We recently migrated our bare metal databases to Google Cloud Platform. To do that, our Google rep recommended a tool called CloudEndure. I mentioned this to some peers and figured it would be helpful to share a review of the product more broadly.
In short: It’s pretty amazing and once it works it works wonderfully.
CloudEndure can replicate from bare metal or cloud to cloud for migrations or DR. They do a block level migration of the base drive. For moving data to the cloud that meant that once the data was there, at any time I could spin up a “replica” which would begin running as a rebooted server on the disk at the point in time that the last update was made. This made testing and completing a migration of two database servers many hours less work than it would have been to set up slaves.
Their support is very responsive and very helpful as well.
We didn’t have to pay for this service.

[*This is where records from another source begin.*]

/-! ### The micro-steps left of a body (R121 to R124) -/

/-- The micro-steps left of LaneSeq over `n` blocks: 20 for each block, then the 8 digest words. -/
def stepsLeft (n : Nat) : LanePos → Nat
  | .init => 20 * n + 9
  | .clear b => 20 * (n - (b + 1)) + 28
  | .load b j => 20 * (n - (b + 1)) + (27 - j)
  | .mark b => 20 * (n - (b + 1)) + 11
  | .expand b => 20 * (n - (b + 1)) + 10
  | .compress b => 20 * (n - (b + 1)) + 9
  | .store j => 8 - j
  | .done => 0

/-- The micro-steps of LaneSeq that the 16 lanes of the vector sequence have left together: in a gather or scatter step
one for each waiting lane, and what every lane has left after it. -/
def vecLeft (n : Nat) : VecPos → Nat
  | .init => 16 * stepsLeft n .init
  | .clear b => 16 * stepsLeft n (.clear b)
  | .gather b j todo => 16 * stepsLeft n (afterLoad b j) + todo.length
  | .mark b => 16 * stepsLeft n (.mark b)
  | .expand b => 16 * stepsLeft n (.expand b)
  | .compress b => 16 * stepsLeft n (.compress b)
  | .scatter j todo => 16 * stepsLeft n (afterStore j) + todo.length
  | .done => 0

/-- The micro-steps of LaneSeq that the lanes of a body have left together, and one for the lane agents' join. -/
def bodyLeft (n : Nat) : BodyPos → Nat
  | .scalar l p => (15 - l) * stepsLeft n .init + stepsLeft n p
  | .vector p => vecLeft n p
  | .spmd ps => (∑ l : LaneNo, stepsLeft n ps[l]) + 1
  | .finished => 0

section
variable (n b : Nat)

theorem stepsLeft_afterBlocks (hb : b ≤ n) : stepsLeft n (.afterBlocks n b) = 20 * (n - b) + 8 := by
  unfold LanePos.afterBlocks
  split <;> simp only [stepsLeft, Fin.val_zero] <;> omega

theorem stepsLeft_load (j : Fin 16) : stepsLeft n (.load b j) = stepsLeft n (afterLoad b j) + 1 := by
  rw [afterLoad_eq]
  split <;> simp only [stepsLeft] <;> omega

theorem stepsLeft_store (j : Fin 8) : stepsLeft n (.store j) = stepsLeft n (afterStore j) + 1 := by
  rw [afterStore_eq]
  split <;> simp only [stepsLeft] <;> omega

theorem length_allLanes : allLanes.length = 16 := List.length_finRange

/-- A gather step begins with every lane waiting. -/
theorem vecLeft_gather_allLanes (j : Fin 16) : vecLeft n (.gather b j allLanes) = 16 * stepsLeft n (.load b j) := by
  rw [vecLeft, length_allLanes, stepsLeft_load, Nat.mul_succ]

theorem vecLeft_scatter_allLanes (j : Fin 8) : vecLeft n (.scatter j allLanes) = 16 * stepsLeft n (.store j) := by
  rw [vecLeft, length_allLanes, stepsLeft_store, Nat.mul_succ]

theorem vecLeft_afterBlocks : vecLeft n (.afterBlocks n b) = 16 * stepsLeft n (.afterBlocks n b) := by
  unfold VecPos.afterBlocks LanePos.afterBlocks
  split
  · rfl
  · exact vecLeft_scatter_allLanes n 0

/-- The end of a gather step is the beginning of the next. -/
theorem vecLeft_gatherNext (j : Fin 16) (todo : List LaneNo) :
    vecLeft n (.gatherNext b j todo) = vecLeft n (.gather b j todo) := by
  unfold VecPos.gatherNext
  split
  case isTrue h =>
    subst h
    rw [nextIndex_map_getD, vecLeft, afterLoad_eq]
    split
    · exact vecLeft_gather_allLanes n b _
    · rfl
  case isFalse => rfl

theorem vecLeft_scatterNext (j : Fin 8) (todo : List LaneNo) :
    vecLeft n (.scatterNext j todo) = vecLeft n (.scatter j todo) := by
  unfold VecPos.scatterNext
  split
  case isTrue h =>
    subst h
    rw [nextIndex_map_getD, vecLeft, afterStore_eq]
    split
    · exact vecLeft_scatter_allLanes n _
    · rfl
  case isFalse => rfl

theorem bodyLeft_afterVector (p : VecPos) : bodyLeft n (.afterVector p) = vecLeft n p := by
  unfold BodyPos.afterVector
  split
  case isTrue h => rw [h]; rfl
  case isFalse => rfl

/-- The end of a lane is the start of the next. -/
theorem bodyLeft_afterScalar (l : LaneNo) (p : LanePos) :
    bodyLeft n (.afterScalar l p) = bodyLeft n (.scalar l p) := by
  by_cases hp : p = .done
  · subst hp
    rw [BodyPos.afterScalar, if_pos rfl, nextIndex_map_getD]
    split
    case isTrue h =>
      have hlanes : 15 - l.val = 15 - (l.val + 1) + 1 := by omega
      simp only [bodyLeft]
      rw [hlanes, Nat.succ_mul]
      rfl
    case isFalse h =>
      have hlast : 15 - l.val = 0 := by omega
      simp only [bodyLeft, hlast, stepsLeft, Nat.zero_mul]
  · rw [afterScalar_of_ne_done l hp]
end

/-! ### Some draw advances a body (R122 to R124) -/

theorem afterScalar_fits {n : Nat} (l : LaneNo) {p : LanePos} (h : p.fits n = true) :
    (BodyPos.afterScalar l p).fits .scalar n = true := by
  unfold BodyPos.afterScalar
  split
  · cases nextIndex l <;> rfl
  · simp [BodyPos.fits, *]

theorem afterVector_fits {n : Nat} {p : VecPos} (h : p.fits n = true) :
    (BodyPos.afterVector p).fits .vector n = true := by
  unfold BodyPos.afterVector
  split
  · rfl
  · simp [BodyPos.fits, *]

theorem spmd_fits_iff {st : Strategy} {n : Nat} {ps : Vector LanePos 16} :
    (BodyPos.spmd ps).fits st n = true ↔ st = .spmd ∧ ∀ l : LaneNo, ps[l].fits n = true := by
  simp [BodyPos.fits, allLanes]

/-- In a gather or scatter step every draw picks a lane, which then waits no longer. -/
theorem pickLane_of_todoFits {todo : List LaneNo} (h : todoFits todo = true) (d : Draw) :
    ∃ l, pickLane todo d = some l ∧ (todo.erase l).length < todo.length := by
  simp only [todoFits, Bool.and_eq_true, decide_eq_true_eq] at h
  obtain ⟨hne, -⟩ := h
  obtain ⟨l, hl⟩ := pickLane_some hne d
  have hlen := List.length_erase_of_mem (pickLane_mem hl)
  have hpos := List.length_pos_iff.mpr hne
  exact ⟨l, hl, by omega⟩

/-- The agents' positions once one of them has moved. -/
theorem getElem_set_agent (ps : Vector LanePos 16) (k l : LaneNo) (p : LanePos) :
    (ps.set k p)[l] = if l = k then p else ps[l] := by
  simp [Vector.getElem_set, Fin.ext_iff, eq_comm]

/-- An agent's micro-step leaves fewer of them to all agents together. -/
theorem bodyLeft_spmd_set_lt {n : Nat} {ps : Vector LanePos 16} {k : LaneNo} {p : LanePos}
    (h : stepsLeft n p < stepsLeft n ps[k]) : bodyLeft n (.spmd (ps.set k p)) < bodyLeft n (.spmd ps) := by
  refine Nat.succ_lt_succ (Finset.sum_lt_sum (fun l _ => ?_) ⟨k, Finset.mem_univ k, ?_⟩)
  · rw [getElem_set_agent]
    split
    case isTrue hl => rw [hl]; exact h.le
    case isFalse => exact le_rfl
  · rwa [getElem_set_agent, if_pos rfl]

section
variable {s : State} {e : Engine} {n : Nat} (hadm : s.admitsProcess e n) (hport : s.haltPortApart e)
include hadm hport

/-- A lane whose accesses memory admits makes its micro-steps until it has finished. -/
theorem laneMicro_advances (l : LaneNo) {p : LanePos} (hfit : p.fits n = true) (hdone : p ≠ .done) :
    ∃ m, s.laneMicro e n l p = some m ∧ m.pos.fits n = true ∧ stepsLeft n m.pos < stepsLeft n p := by
  obtain ⟨hread, hwrite⟩ := hadm l
  cases p with
  | init =>
    refine ⟨_, rfl, lanePos_afterBlocks_fits n 0, ?_⟩
    rw [stepsLeft_afterBlocks n 0 (Nat.zero_le n)]
    exact Nat.lt_succ_self _
  | clear b => exact ⟨_, rfl, hfit, Nat.lt_succ_self _⟩
  | load b j =>
    rw [State.laneMicro, loadWord_of_admits (hread b j (of_decide_eq_true hfit))]
    refine ⟨_, rfl, ?_, ?_⟩
    · cases nextIndex j <;> exact hfit
    · rw [stepsLeft_load]
      exact Nat.lt_succ_self _
  | mark b => exact ⟨_, rfl, hfit, Nat.lt_succ_self _⟩
  | expand b => exact ⟨_, rfl, hfit, Nat.lt_succ_self _⟩
  | compress b =>
    refine ⟨_, rfl, lanePos_afterBlocks_fits n (b + 1), ?_⟩
    rw [stepsLeft_afterBlocks n (b + 1) (of_decide_eq_true hfit)]
    exact Nat.lt_succ_self _
  | store j =>
    rw [State.laneMicro, storeWord_of_admits _ _ (hwrite j) (hport l j)]
    refine ⟨_, rfl, ?_, ?_⟩
    · cases nextIndex j <;> rfl
    · rw [stepsLeft_store]
      exact Nat.lt_succ_self _
  | done => exact absurd rfl hdone

/-- So does the vector sequence, whichever waiting lane is drawn. -/
theorem vecMicro_advances {p : VecPos} (hfit : p.fits n = true) (hdone : p ≠ .done) :
    ∃ m, s.vecMicro e n p = some m ∧ m.pos.fits n = true ∧ vecLeft n m.pos < vecLeft n p := by
  have step {k m : Nat} (h : k < m) : 16 * k < 16 * m := Nat.mul_lt_mul_of_pos_left h (by decide)
  cases p with
  | init =>
    refine ⟨_, rfl, vecPos_afterBlocks_fits n 0, ?_⟩
    rw [vecLeft_afterBlocks, stepsLeft_afterBlocks n 0 (Nat.zero_le n)]
    exact step (Nat.lt_succ_self _)
  | clear b =>
    refine ⟨_, rfl, Bool.and_eq_true_iff.mpr ⟨hfit, todoFits_allLanes⟩, ?_⟩
    rw [vecLeft_gather_allLanes]
    exact step (Nat.lt_succ_self _)
  | gather b j todo =>
    obtain ⟨hb, htodo⟩ := Bool.and_eq_true_iff.mp hfit
    obtain ⟨l, hl, hlen⟩ := pickLane_of_todoFits htodo s.turn.draw
    have hlt := of_decide_eq_true hb
    refine ⟨_, vecMicro_gather n hl ((hadm l).1 b j hlt), gatherNext_fits j hlt htodo, ?_⟩
    rw [vecLeft_gatherNext]
    exact Nat.add_lt_add_left hlen _
  | mark b => exact ⟨_, rfl, hfit, step (Nat.lt_succ_self _)⟩
  | expand b => exact ⟨_, rfl, hfit, step (Nat.lt_succ_self _)⟩
  | compress b =>
    refine ⟨_, rfl, vecPos_afterBlocks_fits n (b + 1), ?_⟩
    rw [vecLeft_afterBlocks, stepsLeft_afterBlocks n (b + 1) (of_decide_eq_true hfit)]
    exact step (Nat.lt_succ_self _)
  | scatter j todo =>
    obtain ⟨l, hl, hlen⟩ := pickLane_of_todoFits hfit s.turn.draw
    refine ⟨_, vecMicro_scatter n hl (storeWord_of_admits _ _ ((hadm l).2 j) (hport l j)), scatterNext_fits n j hfit, ?_⟩
    rw [vecLeft_scatterNext]
    exact Nat.add_lt_add_left hlen _
  | done => exact absurd rfl hdone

Google provides it for “free” to get you into their cloud. I still had to pay for the resources used by the replicator in GCP, of course. I learned from another company that outside Google their cost is something like $115/instance/month with a minimum commitment of 10 instances. That’s pretty steep for ongoing disaster recovery.
There were some things I think they could improve:
- The sales pipeline was silly long. Like they felt they needed to keep me in the pipeline. I talked to two different sales people over the course of a week before they would give me access to the tool to start using it. I had already decided to “buy” when I contacted them.

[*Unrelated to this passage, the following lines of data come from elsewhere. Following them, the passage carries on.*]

-- ==== Sys2Proof/Syntax.lean ====
section
/-!
DEFINITION. Syntax.lean: the commands the block takes from outside, one constructor for each row of the spec's opcode
table, with the operands the model gives the row (the table gives none). Operands are: the requester and the value of
a register write; the unit, port, lane or queue an event belongs to; and what the outside world supplies with the
event (octets of a frame, a measurement, bytes read from host memory or from a module, a verdict of a partner).
-/
namespace Sys2Proof

/-- The requesters of R285, in the order of their codes 0 to 9. -/
inductive Req where
  /-- Zolliwin. -/
  | z
  /-- Zolliwin in secure context. -/
  | zs
  /-- PF0. -/
  | pf0
  /-- PF0 with a secure SPDM session. -/
  | pf0s
  /-- PF1. -/
  | pf1
  /-- PF2. -/
  | pf2
  /-- PF3. -/
  | pf3
  /-- SMBus. -/
  | smb
  /-- Table DMA. -/
  | dma
  /-- Option loader. -/
  | opt
deriving DecidableEq, Repr

/-- The boundaries of R9 at which a staged field takes effect, other than `now` and `epoch`. -/
inductive Boundary where
  /-- The next packet boundary on the path of an aisle (`pkt`). -/
  | pktAisle
  /-- The next packet boundary on the path of a quarter (`pkt`). -/
  | pktQtr
  /-- The next packet boundary in the switch core (`pkt`). -/
  | pktSwc
  /-- The next packet boundary at a port of the switch core (`pkt`). -/
  | pktPort
  /-- The next frame on a port (`frm`). -/
  | frmPort
  /-- The start of the next hours-list cycle of a port (`gate`). -/
  | gatePort
deriving DecidableEq, Repr

/-- How a register read comes, and its address (R274, R278): a request through a window, with its access shape; or an SMBus transaction,
with its command code. -/
inductive ReadAt where
  | window (req : Req) (shapeOk : Bool) (addr : Nat)
  | smbus (code : BitVec 8) (addr : Nat)
deriving DecidableEq, Repr

/-- What begins an SMBus write (R278): its command code and its byte count. -/
structure SmbHead where
  code : BitVec 8
  count : Nat
deriving DecidableEq, Repr

/-- A negotiation that completes (R43): port, and what the partner sent: the technology abilities of its base page (MEDIA, width,
LANE_RATE), its RS-FEC ability, and its next pages, each a message page (true) or an unformatted one. -/
structure Negotiation where
  port : Fin 512
  abilities : List (Nat × Nat × Nat)
  rsFec : Bool
  pages : List (Bool × BitVec 48)
deriving DecidableEq, Repr

/-- A scan of the site chain (R49, R52): PRSL, INTL, RSV_IN0 and RSV_IN1 of each site; the CMIS flags that a module answers with where they
are read. -/
structure ChainScan where
  inf : List (Bool × Bool × Bool × Bool)
  flags : List (List Byte)
deriving DecidableEq, Repr

/-- What the device reads of a module (R45, R53): identity, and the host-side settings it advertises for each lane. -/
structure ModuleId where
  data : List Byte
  hostEq : List (List Byte)
deriving DecidableEq, Repr

/-- A measurement of REFCLK (R307, R316): edges of REFCLK ÷ 16 in 1,024 CLK_AON cycles; whether the NVM responds to the option loader. -/
structure RefMeas where
  count : Nat
  nvm : Bool
deriving DecidableEq, Repr

/-- A function of the host, and MSI-X Enable of it as the host leaves it (R300). -/
structure MsixFn where
  pf : Fin 4
  enable : Bool
deriving DecidableEq, Repr

/-- A microcoded engine: hewer `h` of aisle `a`, or the protocol engine. -/
inductive Eng where
  | hewer (a : Fin 16) (h : Fin 32)
  | pe
deriving DecidableEq, Repr

/-- The transports of SPDM (R402). -/
inductive Transport where
  | doe
  | mctp
deriving DecidableEq, Repr

/-- How an SPDM request came: the session whose keys protect it, if any; what the check it calls for finds (that the signature and the verify data of a FINISH are right); and SHA3-512 of the leaf public key
of a requester that has authenticated itself. -/
structure SpdmIn where
  sid : Option Nat
  good : Bool
  leaf : Option (BitVec 512)
deriving DecidableEq, Repr

/-- A sample the servo forms (R251): times in 2^-16 ns, correction fields likewise, whether one of its timestamps carries the
recalibrating mark, and the oldest epoch one of them carries. -/
inductive Sample where
  /-- A Sync: t1, t2, cs, and the delayAsymmetry of the port (R237). -/
  | sync (t1 t2 : Nat) (cs asym : Int) (mark : Bool) (epoch : BitVec 16)
  /-- A delay exchange: t3, t4 and cd. -/
  | delay (t3 t4 : Nat) (cd : Int) (mark : Bool) (epoch : BitVec 16)
deriving DecidableEq, Repr

/-- What a run of the BMCA of IEEE 1588-2019 and the profile decides (R249): the parent port, the foreign master
record that wins on it, and the port states. -/
structure Bmca where
  /-- The parent port; none where no foreign master is the best. -/
  parent : Option (Fin 512)
  /-- portIdentity of the foreign master record that wins there. -/
  parentId : Nat
  /-- Ports and the portState each takes. -/
  states : List (Nat × Nat)
deriving DecidableEq, Repr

- It took four days to get the initial 7TB of data migrated. They stated that was due to the limits of our outbound pipeline at our datacenter which may be true; I’ve never measured it.

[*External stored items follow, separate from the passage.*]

-- ==== Sys2Proof/Machine/RegTable.lean ====
section
/-!
DEFINITION. Machine/RegTable.lean: the register map, from the register tables of the spec: the registers (R4), their
addresses and strides, their fields with type (R6), boundary (R9), class (R10) and stated range, and their reset words.
Fields named rsvd are left out: a bit in no field is reserved (R5).
-/
namespace Sys2Proof.Machine

/-- The type codes of R6; `SEC` stands beside them (`FieldInfo.sec`). -/
inductive FTy where
  | rw
  | ro
  | wo
  | w1c
  | w1s
  | cnt
  | lck
deriving DecidableEq, Repr

/-- The boundaries of R9; `none` for a field that software does not write. -/
inductive Applies where
  | none
  | now
  | pkt
  | frm
  | gate
  | epoch
deriving DecidableEq, Repr

/-- The collision classes of R10. -/
inductive FCls where
  | c
  | s
  | k
  | f
deriving DecidableEq, Repr

/-- One field of a register table: lowest bit, width, type, boundary, class, whether it is SEC, and the range outside of
which a written value is stored as the nearest end (a lower end below 0 makes the field signed). -/
structure FieldInfo where
  lo : Nat
  w : Nat
  ty : FTy
  ap : Applies
  cls : FCls
  sec : Bool := false
  range : Option (Int × Int) := Option.none
deriving DecidableEq, Repr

- When we were writing at more than about 20MB/s the replicator lagged behind. Again, they said that they were limited by outbound bandwidth. Their UI wasn’t always clear what was going on, but their support was responsive.
- There were several quotas we had to increase in our GCP project to allow this to work. Fortunately, CloudEndure was responsive and let me know what the issue was the first time and Google increases quotas within about a minute of the request.
- Spinning up a replica can take a couple hours (it was 40 minutes in my first test and 2 hours in my final move.). I am sure it’s just because of all the data being moved around, but I was hoping for something faster. [As a note, when I later spun up new instances from snapshots of the migrated system in GCP it took about 20 minutes.]
- When I stopped replication it removed the agent from the source servers and cleaned up all the resources in GCP, but left the agent running on the replicas (where it had been migrated). I had to contact them to uninstall that manually.